## Listed entries
-- ==== Sys2Proof/Laws/State.lean ====
section
/-! SUPPORT. One lemma for each field of the state and each named update: what the update leaves alone. Generated from the
list of fields; every one holds by definition. -/

namespace Sys2Proof.Machine

variable (s : State)

/-! ### setReg -/

@[simp] theorem setReg_variant (r : RegName) (u i j : Nat) (v : W64) : (setReg s r u i j v).variant = s.variant := rfl
@[simp] theorem setReg_pending (r : RegName) (u i j : Nat) (v : W64) : (setReg s r u i j v).pending = s.pending := rfl
@[simp] theorem setReg_cores (r : RegName) (u i j : Nat) (v : W64) : (setReg s r u i j v).cores = s.cores := rfl
@[simp] theorem setReg_tags (r : RegName) (u i j : Nat) (v : W64) : (setReg s r u i j v).tags = s.tags := rfl
@[simp] theorem setReg_seq (r : RegName) (u i j : Nat) (v : W64) : (setReg s r u i j v).seq = s.seq := rfl
@[simp] theorem setReg_reqs (r : RegName) (u i j : Nat) (v : W64) : (setReg s r u i j v).reqs = s.reqs := rfl
@[simp] theorem setReg_nextReq (r : RegName) (u i j : Nat) (v : W64) : (setReg s r u i j v).nextReq = s.nextReq := rfl
@[simp] theorem setReg_hints (r : RegName) (u i j : Nat) (v : W64) : (setReg s r u i j v).hints = s.hints := rfl
@[simp] theorem setReg_layers (r : RegName) (u i j : Nat) (v : W64) : (setReg s r u i j v).layers = s.layers := rfl
@[simp] theorem setReg_mus (r : RegName) (u i j : Nat) (v : W64) : (setReg s r u i j v).mus = s.mus := rfl
@[simp] theorem setReg_barriers (r : RegName) (u i j : Nat) (v : W64) : (setReg s r u i j v).barriers = s.barriers := rfl
@[simp] theorem setReg_mergeNet (r : RegName) (u i j : Nat) (v : W64) : (setReg s r u i j v).mergeNet = s.mergeNet := rfl
@[simp] theorem setReg_rmus (r : RegName) (u i j : Nat) (v : W64) : (setReg s r u i j v).rmus = s.rmus := rfl
@[simp] theorem setReg_problems (r : RegName) (u i j : Nat) (v : W64) : (setReg s r u i j v).problems = s.problems := rfl
@[simp] theorem setReg_nextProblem (r : RegName) (u i j : Nat) (v : W64) : (setReg s r u i j v).nextProblem = s.nextProblem := rfl
@[simp] theorem setReg_solveNet (r : RegName) (u i j : Nat) (v : W64) : (setReg s r u i j v).solveNet = s.solveNet := rfl
@[simp] theorem setReg_laneOff (r : RegName) (u i j : Nat) (v : W64) : (setReg s r u i j v).laneOff = s.laneOff := rfl
@[simp] theorem setReg_govWin (r : RegName) (u i j : Nat) (v : W64) : (setReg s r u i j v).govWin = s.govWin := rfl
@[simp] theorem setReg_slices (r : RegName) (u i j : Nat) (v : W64) : (setReg s r u i j v).slices = s.slices := rfl
@[simp] theorem setReg_wayCmd (r : RegName) (u i j : Nat) (v : W64) : (setReg s r u i j v).wayCmd = s.wayCmd := rfl
@[simp] theorem setReg_hbm (r : RegName) (u i j : Nat) (v : W64) : (setReg s r u i j v).hbm = s.hbm := rfl
@[simp] theorem setReg_hbmPoison (r : RegName) (u i j : Nat) (v : W64) : (setReg s r u i j v).hbmPoison = s.hbmPoison := rfl
@[simp] theorem setReg_own (r : RegName) (u i j : Nat) (v : W64) : (setReg s r u i j v).own = s.own := rfl
@[simp] theorem setReg_looks (r : RegName) (u i j : Nat) (v : W64) : (setReg s r u i j v).looks = s.looks := rfl
@[simp] theorem setReg_dtcG (r : RegName) (u i j : Nat) (v : W64) : (setReg s r u i j v).dtcG = s.dtcG := rfl
@[simp] theorem setReg_dtcH (r : RegName) (u i j : Nat) (v : W64) : (setReg s r u i j v).dtcH = s.dtcH := rfl
@[simp] theorem setReg_dtcFills (r : RegName) (u i j : Nat) (v : W64) : (setReg s r u i j v).dtcFills = s.dtcFills := rfl
@[simp] theorem setReg_pend (r : RegName) (u i j : Nat) (v : W64) : (setReg s r u i j v).pend = s.pend := rfl
@[simp] theorem setReg_batchOpen (r : RegName) (u i j : Nat) (v : W64) : (setReg s r u i j v).batchOpen = s.batchOpen := rfl
@[simp] theorem setReg_batchHeld (r : RegName) (u i j : Nat) (v : W64) : (setReg s r u i j v).batchHeld = s.batchHeld := rfl
@[simp] theorem setReg_hostSeq (r : RegName) (u i j : Nat) (v : W64) : (setReg s r u i j v).hostSeq = s.hostSeq := rfl
@[simp] theorem setReg_px (r : RegName) (u i j : Nat) (v : W64) : (setReg s r u i j v).px = s.px := rfl
@[simp] theorem setReg_pxNone (r : RegName) (u i j : Nat) (v : W64) : (setReg s r u i j v).pxNone = s.pxNone := rfl
@[simp] theorem setReg_ctrl (r : RegName) (u i j : Nat) (v : W64) : (setReg s r u i j v).ctrl = s.ctrl := rfl
@[simp] theorem setReg_epochs (r : RegName) (u i j : Nat) (v : W64) : (setReg s r u i j v).epochs = s.epochs := rfl
@[simp] theorem setReg_epoch (r : RegName) (u i j : Nat) (v : W64) : (setReg s r u i j v).epoch = s.epoch := rfl
@[simp] theorem setReg_priOut (r : RegName) (u i j : Nat) (v : W64) : (setReg s r u i j v).priOut = s.priOut := rfl
@[simp] theorem setReg_remotes (r : RegName) (u i j : Nat) (v : W64) : (setReg s r u i j v).remotes = s.remotes := rfl
@[simp] theorem setReg_inject (r : RegName) (u i j : Nat) (v : W64) : (setReg s r u i j v).inject = s.inject := rfl
@[simp] theorem setReg_inbound (r : RegName) (u i j : Nat) (v : W64) : (setReg s r u i j v).inbound = s.inbound := rfl
@[simp] theorem setReg_nextInbound (r : RegName) (u i j : Nat) (v : W64) : (setReg s r u i j v).nextInbound = s.nextInbound := rfl
@[simp] theorem setReg_winOld (r : RegName) (u i j : Nat) (v : W64) : (setReg s r u i j v).winOld = s.winOld := rfl
@[simp] theorem setReg_fab (r : RegName) (u i j : Nat) (v : W64) : (setReg s r u i j v).fab = s.fab := rfl
@[simp] theorem setReg_time (r : RegName) (u i j : Nat) (v : W64) : (setReg s r u i j v).time = s.time := rfl
@[simp] theorem setReg_nv (r : RegName) (u i j : Nat) (v : W64) : (setReg s r u i j v).nv = s.nv := rfl
@[simp] theorem setReg_sm (r : RegName) (u i j : Nat) (v : W64) : (setReg s r u i j v).sm = s.sm := rfl
@[simp] theorem setReg_power (r : RegName) (u i j : Nat) (v : W64) : (setReg s r u i j v).power = s.power := rfl
@[simp] theorem setReg_test (r : RegName) (u i j : Nat) (v : W64) : (setReg s r u i j v).test = s.test := rfl
@[simp] theorem setReg_host (r : RegName) (u i j : Nat) (v : W64) : (setReg s r u i j v).host = s.host := rfl
@[simp] theorem setReg_log (r : RegName) (u i j : Nat) (v : W64) : (setReg s r u i j v).log = s.log := rfl
@[simp] theorem setReg_trace (r : RegName) (u i j : Nat) (v : W64) : (setReg s r u i j v).trace = s.trace := rfl
@[simp] theorem setReg_linkRetry (r : RegName) (u i j : Nat) (v : W64) : (setReg s r u i j v).linkRetry = s.linkRetry := rfl
@[simp] theorem setReg_ueTimes (r : RegName) (u i j : Nat) (v : W64) : (setReg s r u i j v).ueTimes = s.ueTimes := rfl
@[simp] theorem setReg_now (r : RegName) (u i j : Nat) (v : W64) : (setReg s r u i j v).now = s.now := rfl
@[simp] theorem setReg_free (r : RegName) (u i j : Nat) (v : W64) : (setReg s r u i j v).free = s.free := rfl

/-! ### setCore -/

@[simp] theorem setCore_variant (n : Nat) (c : Core) : (setCore s n c).variant = s.variant := rfl
@[simp] theorem setCore_pending (n : Nat) (c : Core) : (setCore s n c).pending = s.pending := rfl
@[simp] theorem setCore_regs (n : Nat) (c : Core) : (setCore s n c).regs = s.regs := rfl
@[simp] theorem setCore_tags (n : Nat) (c : Core) : (setCore s n c).tags = s.tags := rfl
@[simp] theorem setCore_seq (n : Nat) (c : Core) : (setCore s n c).seq = s.seq := rfl
@[simp] theorem setCore_reqs (n : Nat) (c : Core) : (setCore s n c).reqs = s.reqs := rfl
@[simp] theorem setCore_nextReq (n : Nat) (c : Core) : (setCore s n c).nextReq = s.nextReq := rfl
@[simp] theorem setCore_hints (n : Nat) (c : Core) : (setCore s n c).hints = s.hints := rfl
@[simp] theorem setCore_layers (n : Nat) (c : Core) : (setCore s n c).layers = s.layers := rfl
@[simp] theorem setCore_mus (n : Nat) (c : Core) : (setCore s n c).mus = s.mus := rfl
@[simp] theorem setCore_barriers (n : Nat) (c : Core) : (setCore s n c).barriers = s.barriers := rfl
@[simp] theorem setCore_mergeNet (n : Nat) (c : Core) : (setCore s n c).mergeNet = s.mergeNet := rfl
@[simp] theorem setCore_rmus (n : Nat) (c : Core) : (setCore s n c).rmus = s.rmus := rfl
@[simp] theorem setCore_problems (n : Nat) (c : Core) : (setCore s n c).problems = s.problems := rfl
@[simp] theorem setCore_nextProblem (n : Nat) (c : Core) : (setCore s n c).nextProblem = s.nextProblem := rfl
@[simp] theorem setCore_solveNet (n : Nat) (c : Core) : (setCore s n c).solveNet = s.solveNet := rfl
@[simp] theorem setCore_laneOff (n : Nat) (c : Core) : (setCore s n c).laneOff = s.laneOff := rfl
@[simp] theorem setCore_govWin (n : Nat) (c : Core) : (setCore s n c).govWin = s.govWin := rfl
@[simp] theorem setCore_slices (n : Nat) (c : Core) : (setCore s n c).slices = s.slices := rfl
@[simp] theorem setCore_wayCmd (n : Nat) (c : Core) : (setCore s n c).wayCmd = s.wayCmd := rfl
@[simp] theorem setCore_hbm (n : Nat) (c : Core) : (setCore s n c).hbm = s.hbm := rfl
@[simp] theorem setCore_hbmPoison (n : Nat) (c : Core) : (setCore s n c).hbmPoison = s.hbmPoison := rfl
@[simp] theorem setCore_own (n : Nat) (c : Core) : (setCore s n c).own = s.own := rfl
@[simp] theorem setCore_looks (n : Nat) (c : Core) : (setCore s n c).looks = s.looks := rfl
@[simp] theorem setCore_dtcG (n : Nat) (c : Core) : (setCore s n c).dtcG = s.dtcG := rfl
@[simp] theorem setCore_dtcH (n : Nat) (c : Core) : (setCore s n c).dtcH = s.dtcH := rfl
@[simp] theorem setCore_dtcFills (n : Nat) (c : Core) : (setCore s n c).dtcFills = s.dtcFills := rfl
@[simp] theorem setCore_pend (n : Nat) (c : Core) : (setCore s n c).pend = s.pend := rfl
@[simp] theorem setCore_batchOpen (n : Nat) (c : Core) : (setCore s n c).batchOpen = s.batchOpen := rfl
@[simp] theorem setCore_batchHeld (n : Nat) (c : Core) : (setCore s n c).batchHeld = s.batchHeld := rfl
@[simp] theorem setCore_hostSeq (n : Nat) (c : Core) : (setCore s n c).hostSeq = s.hostSeq := rfl
@[simp] theorem setCore_px (n : Nat) (c : Core) : (setCore s n c).px = s.px := rfl
@[simp] theorem setCore_pxNone (n : Nat) (c : Core) : (setCore s n c).pxNone = s.pxNone := rfl
@[simp] theorem setCore_ctrl (n : Nat) (c : Core) : (setCore s n c).ctrl = s.ctrl := rfl
@[simp] theorem setCore_epochs (n : Nat) (c : Core) : (setCore s n c).epochs = s.epochs := rfl
@[simp] theorem setCore_epoch (n : Nat) (c : Core) : (setCore s n c).epoch = s.epoch := rfl
@[simp] theorem setCore_priOut (n : Nat) (c : Core) : (setCore s n c).priOut = s.priOut := rfl
@[simp] theorem setCore_remotes (n : Nat) (c : Core) : (setCore s n c).remotes = s.remotes := rfl
@[simp] theorem setCore_inject (n : Nat) (c : Core) : (setCore s n c).inject = s.inject := rfl
@[simp] theorem setCore_inbound (n : Nat) (c : Core) : (setCore s n c).inbound = s.inbound := rfl
@[simp] theorem setCore_nextInbound (n : Nat) (c : Core) : (setCore s n c).nextInbound = s.nextInbound := rfl
@[simp] theorem setCore_winOld (n : Nat) (c : Core) : (setCore s n c).winOld = s.winOld := rfl
@[simp] theorem setCore_fab (n : Nat) (c : Core) : (setCore s n c).fab = s.fab := rfl
@[simp] theorem setCore_time (n : Nat) (c : Core) : (setCore s n c).time = s.time := rfl
@[simp] theorem setCore_nv (n : Nat) (c : Core) : (setCore s n c).nv = s.nv := rfl
@[simp] theorem setCore_sm (n : Nat) (c : Core) : (setCore s n c).sm = s.sm := rfl
@[simp] theorem setCore_power (n : Nat) (c : Core) : (setCore s n c).power = s.power := rfl
@[simp] theorem setCore_test (n : Nat) (c : Core) : (setCore s n c).test = s.test := rfl
@[simp] theorem setCore_host (n : Nat) (c : Core) : (setCore s n c).host = s.host := rfl
@[simp] theorem setCore_log (n : Nat) (c : Core) : (setCore s n c).log = s.log := rfl
@[simp] theorem setCore_trace (n : Nat) (c : Core) : (setCore s n c).trace = s.trace := rfl
@[simp] theorem setCore_linkRetry (n : Nat) (c : Core) : (setCore s n c).linkRetry = s.linkRetry := rfl
@[simp] theorem setCore_ueTimes (n : Nat) (c : Core) : (setCore s n c).ueTimes = s.ueTimes := rfl
@[simp] theorem setCore_now (n : Nat) (c : Core) : (setCore s n c).now = s.now := rfl
@[simp] theorem setCore_free (n : Nat) (c : Core) : (setCore s n c).free = s.free := rfl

## Problem requirements
From the entries above, restate word for word the lines from the line containing "c).epochs = s.epochs := rfl" to the line containing "c).power = s.power := rfl", both ends included, and nothing more.

## Answer to this problem
@[simp] theorem setCore_epochs (n : Nat) (c : Core) : (setCore s n c).epochs = s.epochs := rfl
@[simp] theorem setCore_epoch (n : Nat) (c : Core) : (setCore s n c).epoch = s.epoch := rfl
@[simp] theorem setCore_priOut (n : Nat) (c : Core) : (setCore s n c).priOut = s.priOut := rfl
@[simp] theorem setCore_remotes (n : Nat) (c : Core) : (setCore s n c).remotes = s.remotes := rfl
@[simp] theorem setCore_inject (n : Nat) (c : Core) : (setCore s n c).inject = s.inject := rfl
@[simp] theorem setCore_inbound (n : Nat) (c : Core) : (setCore s n c).inbound = s.inbound := rfl
@[simp] theorem setCore_nextInbound (n : Nat) (c : Core) : (setCore s n c).nextInbound = s.nextInbound := rfl
@[simp] theorem setCore_winOld (n : Nat) (c : Core) : (setCore s n c).winOld = s.winOld := rfl
@[simp] theorem setCore_fab (n : Nat) (c : Core) : (setCore s n c).fab = s.fab := rfl
@[simp] theorem setCore_time (n : Nat) (c : Core) : (setCore s n c).time = s.time := rfl
@[simp] theorem setCore_nv (n : Nat) (c : Core) : (setCore s n c).nv = s.nv := rfl
@[simp] theorem setCore_sm (n : Nat) (c : Core) : (setCore s n c).sm = s.sm := rfl
@[simp] theorem setCore_power (n : Nat) (c : Core) : (setCore s n c).power = s.power := rfl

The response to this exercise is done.